The rise of Islamophobia, normalization of hate, and deepening divisions are exactly what my father’s murder foreshadowed—and we failed to heed the warning.
Let me be clear: I oppose all forms of hatred. I stand firmly against anti-Semitism and support Judaism, but I do not support Zionism or any form of oppression.
We cannot fight hatred selectively. Justice must protect everyone—or it protects no one.
Globally, divisions deepen—from Palestine to Iran to Syria—pushing people into opposing camps.
But division is not the answer. Unity is.
My father’s death should have been a turning point. Instead, it became a tragedy we moved past too quickly. The consequences are now visible.
Ignoring Islamophobic terrorism, downplaying racism, and allowing political narratives to divide us means failing victims and enabling history to repeat itself.
I forgave my father’s killer. But I will not stay silent while the conditions that led to his murder persist.
Pavlo Lapshyn was a Ukrainian neo-Nazi terrorist and a highly-educated engineering student with a history of far-right extremism. He secured a temporary work placement at a software company in Small Heath after winning a science competition. Within days of arriving in the UK, on April 29, he stabbed Mr. Saleem, a 73-year-old grandfather using a walking stick due to poor health, as he returned from evening prayers.
The murder was described as a random but brutally opportunistic act of racial hatred.

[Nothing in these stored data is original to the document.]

/-! ### Fetch, and the step it leads to -/

/-- Settles O5: the two answers of a fetch, by the bounds test of the read. -/
theorem fetchReadsThenIncrements : Obligations.FetchReadsThenIncrements :=
  fun s => ⟨fetch_of_lt s, fetch_of_ge s⟩

/-- An enabled step runs the instruction it fetches (40_execution_loop.md R85). -/
theorem step_of_fetchInstr_ok {s s' : State} {i : Instr} (hen : s.Enabled) (h : fetchInstr s = .ok i s') :
    step s = exec i s' := by
  simp only [step, stopReason_eq_none.mpr hen, h]

/-- An enabled step latches the error its fetch raises (40_execution_loop.md R89, 60_exceptions.md R166). -/
theorem step_of_fetchInstr_error {s s' : State} {e : MachineError} (hen : s.Enabled) (h : fetchInstr s = .error e s') :
    step s = .next (s'.takeError e) := by
  simp only [step, stopReason_eq_none.mpr hen, h]

/-- Where the bytes at `pc` decode, the step is that instruction's execution with `pc` past them. -/
theorem step_of_decode_ok {s : State} {i : Instr} {rest : List Byte} (hen : s.Enabled)
    (h : decode (s.mem.bytesFrom s.pc 3) = .ok (i, rest)) : step s = exec i (s.setPc (s.pc + i.length)) := by
  have ⟨_, _, hpc⟩ := hen
  have hf := fetchInstr_of_decode s hpc
  rw [h] at hf
  exact step_of_fetchInstr_ok hen hf

/-- Where the byte at `pc` is an illegal opcode, the step latches it with `pc` one past it (40_execution_loop.md R84). -/
theorem step_of_decode_unknownOpcode {s : State} {op : Byte} (hen : s.Enabled)
    (h : decode (s.mem.bytesFrom s.pc 3) = .error (.unknownOpcode op)) :
    step s = .next ((s.setPc (s.pc + 1)).takeError (.unknownOpcode op)) := by
  have ⟨_, _, hpc⟩ := hen
  have hf := fetchInstr_of_decode s hpc
  rw [h] at hf
  exact step_of_fetchInstr_error hen hf

/-- Where the operands of the opcode at `pc` are missing, the step latches the operand fetch's error with `pc` at the top of
memory (40_execution_loop.md R81). -/
theorem step_of_decode_missingOperand {s : State} {op : Byte} (hen : s.Enabled)
    (h : decode (s.mem.bytesFrom s.pc 3) = .error (.missingOperand op)) :
    step s = .next ((s.setPc s.mem.capacity).takeError (.outOfBounds s.mem.capacity)) := by
  have ⟨_, _, hpc⟩ := hen
  have hf := fetchInstr_of_decode s hpc
  rw [h] at hf
  exact step_of_fetchInstr_error hen hf

/-- Settles O6: the byte decoder and the fetch give the same instruction. -/
theorem stepRunsDecodedInstruction : Obligations.StepRunsDecodedInstruction :=
  fun _ _ _ hen hd => step_of_decode_ok hen hd

/-- A legal opcode whose instruction does not end below the capacity fails in an operand fetch: a fetch that succeeded
would have found that instruction's bytes below it. -/
theorem fetchInstr_of_past_end {s : State} {o : Opcode} (hpc : s.pc < s.mem.capacity)
    (ho : Opcode.ofByte (s.mem.cell s.pc) = some o) (hlen : s.mem.capacity < s.pc + o.format.length) :
    fetchInstr s = .error (.outOfBounds s.mem.capacity) (s.setPc s.mem.capacity) := by
  rcases fetchInstr_cases s hpc with ⟨i, -, hle, hb, -⟩ | ⟨-, hnone⟩ | ⟨hf, -⟩
  · obtain rfl : i.opcode = o := by
      rw [← hb, Opcode.ofByte_byte] at ho
      exact Option.some.inj ho
    exact absurd hlen (Nat.not_lt.mpr hle)
  · cases hnone.symm.trans ho
  · exact hf

/-- Settles O7: an enabled step's opcode fetch is inside the capacity, and the operand fetch that leaves it is the error. -/
theorem operandFetchPastEndOfMemory : Obligations.OperandFetchPastEndOfMemory := by
  intro s hen
  have ⟨_, _, hpc⟩ := hen
  exact ⟨fetch_of_lt s hpc, fun o ho hlen => step_of_fetchInstr_error hen (fetchInstr_of_past_end hpc ho hlen)⟩

/-! ### Instructions that complete -/

/-- The check of a term, operand by operand (30_encoding.md R66). -/
theorem Instr.wellFormed_iff {i : Instr} {capacity : Nat} :
    i.wellFormed capacity = true ↔
      (∀ r ∈ i.registerOperands, r.toNat < Config.nreg) ∧ ∀ a, i.addressOperand = some a → a.toNat < capacity := by
  cases h : i.addressOperand <;> simp [Instr.wellFormed, registerExists, addressExists, h]

/-- The outcome is a next state with the latch as it was in `s`: no error was taken. -/
def Completes (s : State) (o : Host.Outcome State Fault Refusal) : Prop := ∃ t, o = .next t ∧ t.fault = s.fault

/-- A result that keeps the latch completes. -/
theorem completes_settle_ok {s t : State} (h : t.fault = s.fault) : Completes s (settle s (.ok t)) := ⟨t, rfl, h⟩

/-- A binary instruction completes on indices that exist where its operation has a result. -/
theorem completes_binaryOp {f : Word → Word → Except MachineError Word} {a b : Byte} {s : State} {v : Word}
    (ha : a.toNat < Config.nreg) (hb : b.toNat < Config.nreg)
    (hf : f (s.reg ⟨a.toNat, ha⟩) (s.reg ⟨b.toNat, hb⟩) = .ok v) : Completes s (settle s (binaryOp f a b s)) := by
  rw [binaryOp_of_lt f a b s ha hb, hf]
  exact completes_settle_ok rfl

/-- Settles O34: where every register and cell named exists, only STORE's value and the divisor are left to check. -/
theorem wellFormedInstructionCompletes : Obligations.WellFormedInstructionCompletes := by
  intro i s hwf hstore hdiv
  obtain ⟨hreg, haddr⟩ := Instr.wellFormed_iff.mp hwf
  change Completes s (exec i s)
  cases i with
  | load r a =>
    have hr : r.toNat < Config.nreg := hreg r (.head _)
    simp only [exec, execLoad, address, regIndex_of_lt r hr, Memory.read_of_lt s.mem a.toNat (haddr a rfl),
      except_bind_ok]
    exact completes_settle_ok rfl
  | loadImm r v =>
    simp only [exec, execLoadImm, regIndex_of_lt r (hreg r (.head _)), except_bind_ok]
    exact completes_settle_ok rfl
  | mov d r =>
    simp only [exec, execMov, regIndex_of_lt d (hreg d (.head _)), regIndex_of_lt r (hreg r (.tail _ (.head _))),
      except_bind_ok]
    exact completes_settle_ok rfl
  | store r a =>
    have hr : r.toNat < Config.nreg := hreg r (.head _)
    rw [exec_store_of_byte r a s hr (haddr a rfl) (hstore r a hr rfl)]
    exact ⟨_, rfl, rfl⟩
  | add a b => exact completes_binaryOp (hreg a (.head _)) (hreg b (.tail _ (.head _))) rfl
  | sub a b => exact completes_binaryOp (hreg a (.head _)) (hreg b (.tail _ (.head _))) rfl
  | mul a b => exact completes_binaryOp (hreg a (.head _)) (hreg b (.tail _ (.head _))) rfl
  | div a b =>
    have hb : b.toNat < Config.nreg := hreg b (.tail _ (.head _))
    exact completes_binaryOp (hreg a (.head _)) hb (checkDivisor_of_ne _ _ _ (hdiv a b hb (.inl rfl)))
  | mod a b =>
    have hb : b.toNat < Config.nreg := hreg b (.tail _ (.head _))
    exact completes_binaryOp (hreg a (.head _)) hb (checkDivisor_of_ne _ _ _ (hdiv a b hb (.inr rfl)))
  | not a =>
    rw [exec, execNot, unaryOp_of_lt notWord a s (hreg a (.head _))]
    exact completes_settle_ok rfl
  | nop => exact completes_settle_ok rfl
  | halt => exact completes_settle_ok rfl

/-! ### What execution latches and writes -/

/-- Settles O35: an effect writes no latch, and an error taken writes nothing else. -/
theorem execLatchesErrorsAndNothingElse : Obligations.ExecLatchesErrorsAndNothingElse := by
  intro i s hs
  rcases exec_cases i s with ⟨t, ht, he⟩ | ⟨e, ht, -⟩
  · exact ⟨t, ht, .inl (he.fault.trans hs)⟩
  · exact ⟨_, ht, .inr ⟨e, rfl⟩⟩

/-- Execution leaves `pc` where the fetch put it, whether it completes or takes an error (40_execution_loop.md R89). -/
theorem exec_pc {i : Instr} {s t : State} (h : exec i s = .next t) : t.pc = s.pc := by
  rcases exec_cases i s with ⟨t', ht, he⟩ | ⟨e, ht, -⟩
  · obtain rfl : t' = t := Host.Outcome.next.inj (ht.symm.trans h)
    exact he.pc
  · obtain rfl : s.takeError e = t := Host.Outcome.next.inj (ht.symm.trans h)
    rfl

/-- The destination register is named by the first operand byte (30_encoding.md R62). -/
theorem operands_of_destByte {i : Instr} {d : Byte} (h : destByte i = some d) :
    ∃ hk : 0 < i.operands.length, i.operands[0] = d := by
  cases i <;> cases h <;> exact ⟨Nat.succ_pos _, rfl⟩

/-- The effect of an instruction without a destination register writes no register (10_state.md R21). -/
theorem Effect.regs_of_destByte_none {i : Instr} {s t : State} (h : Effect i s t) (hd : destByte i = none) :
    t.regs = s.regs := by
  cases h with
  | register _ _ r hr v hr' => cases hr'.symm.trans hd
  | cell => rfl
  | nothing => rfl
  | halted => rfl

/-- Settles O41: an effect writes at most its instruction's destination register, which the first operand byte names. -/
theorem stepWritesAtMostOneRegister : Obligations.StepWritesAtMostOneRegister := by
  intro s t h
  rcases step_next_cases h with ⟨i, -, hb, hops, he⟩ | ⟨p, e, rfl, -⟩
  · cases hd : destByte i with
    | none =>
      have hregs : t.regs = s.regs := he.regs_of_destByte_none hd
      exact ⟨fun k _ _ => by rw [hregs], fun _ => hregs⟩
    | some d =>
      obtain ⟨hr, v, rfl⟩ := he.eq_setReg hd
      obtain ⟨hlen, hfirst⟩ := operands_of_destByte hd
      have hcell : d = s.mem.cell (s.pc + 1) := hfirst.symm.trans (hops 0 hlen)
      obtain ⟨hstore, hnop, hhalt⟩ := destByte_opcode hd
      rw [hb] at hstore hnop hhalt
      rw [← hcell]
      refine ⟨fun k hk hne => State.setReg_regs_getElem_ne _ _ v k hk hne, ?_⟩
      rintro (hop | hop | hop)
      · exact absurd hop hstore
      · exact absurd hop hnop
      · exact absurd hop hhalt
  · exact ⟨fun _ _ _ => rfl, fun _ => rfl⟩

/-! ### Precise faults -/

/-- The errors of a run are those of codes 2, 3, 5, 6 and 7 (60_exceptions.md R161). -/
theorem MachineError.raisedByRun_iff_code (e : MachineError) : e.raisedByRun ↔ e.code ∈ [2, 3, 5, 6, 7] := by
  cases e <;> simp [MachineError.raisedByRun, MachineError.code]

/-- Settles O43: a step that latches has moved `pc` and taken the error, and the decoder's answer says how far `pc` moved. -/
theorem faultsArePrecise : Obligations.FaultsArePrecise := by
  intro s t e h hte
  have hen : s.Enabled := stopReason_eq_none.mp (stopReason_of_next h)
  have ⟨hfault, _, _⟩ := hen
  rcases step_next_cases h with ⟨i, -, -, -, he⟩ | ⟨p, e', rfl, -, -, -, -, hrun⟩
  · have hnone : t.fault = none := he.fault.trans hfault
    cases hnone.symm.trans hte
  · obtain rfl : e' = e := Option.some.inj hte
    refine ⟨rfl, rfl, rfl, e'.raisedByRun_iff_code.mp hrun, fun op hd => ?_, fun op hd => ?_, fun i rest hd => ?_⟩
    · have ht := Host.Outcome.next.inj (h.symm.trans (step_of_decode_unknownOpcode hen hd))
      exact ⟨Option.some.inj (congrArg State.fault ht), congrArg State.pc ht⟩
    · have ht := Host.Outcome.next.inj (h.symm.trans (step_of_decode_missingOperand hen hd))
      exact ⟨Option.some.inj (congrArg State.fault ht), congrArg State.pc ht⟩
    · exact exec_pc ((step_of_decode_ok hen hd).symm.trans h)

/-! ### The run -/

/-- An answer of the loop stays the answer under a larger bound. -/
theorem runLoop_mono {n m : Nat} {s : State} {x : RunOutcome × State} (hnm : n ≤ m) (h : runLoop n s = some x) :
    runLoop m s = some x := by
  induction n generalizing m s with
  | zero => cases h
  | succ n ih =>
    obtain ⟨m, rfl⟩ : ∃ k, m = k + 1 := Nat.exists_eq_add_of_le' (Nat.le_of_add_left_le hnm)
    cases hs : stopReason s with
    | some r =>
      rw [runLoop_of_stop n hs] at h
      rwa [runLoop_of_stop m hs]
    | none =>
      obtain ⟨s', hstep⟩ := exists_step_of_enabled hs
      rw [runLoop_of_next n hstep] at h
      rw [runLoop_of_next m hstep]
      exact ih (Nat.le_of_succ_le_succ hnm) h

/-- Every bound that `run`'s own does not exceed gives `run`'s answer. -/
theorem runLoop_eq_run {n : Nat} {s : State} (h : s.mem.capacity - s.pc + 1 ≤ n) : runLoop n s = run s := by
  obtain ⟨_, t, r, -, -, -, hrun⟩ := everyRunEndsWithinMemorySize s
  rw [hrun]
  exact runLoop_mono h hrun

Thousands attended Mr. Saleem’s funeral at Green Lane Mosque, mourning the loss and condemning the violence.
Lapshyn evaded capture for three months, during which he planted three homemade bombs near mosques in Wolverhampton, Walsall, and Tipton—pipe bombs filled with nails, screws, and explosives intended to cause mass casualties. Fortunately, timing errors prevented greater harm.
His goal was to incite racial conflict between white supremacists and Muslim communities. Using his engineering skills, he built these devices alone.
West Midlands Police later connected the bombings and murder through CCTV and forensic evidence.
Lapshyn died in prison last year, aged 37. In a statement at the time, Maz Saleem expressed forgiveness for his crime:
“As a matter of respect—to my father’s memory, to justice, and to humanity—I have chosen to forgive Lapshyn after many years.
“This is not to excuse his actions, which were gravely wrong and caused immense pain. But holding onto hatred serves no one. He was someone’s son, with elderly parents in Dnipropetrovsk, Ukraine. My thoughts are with his family in this difficult time.”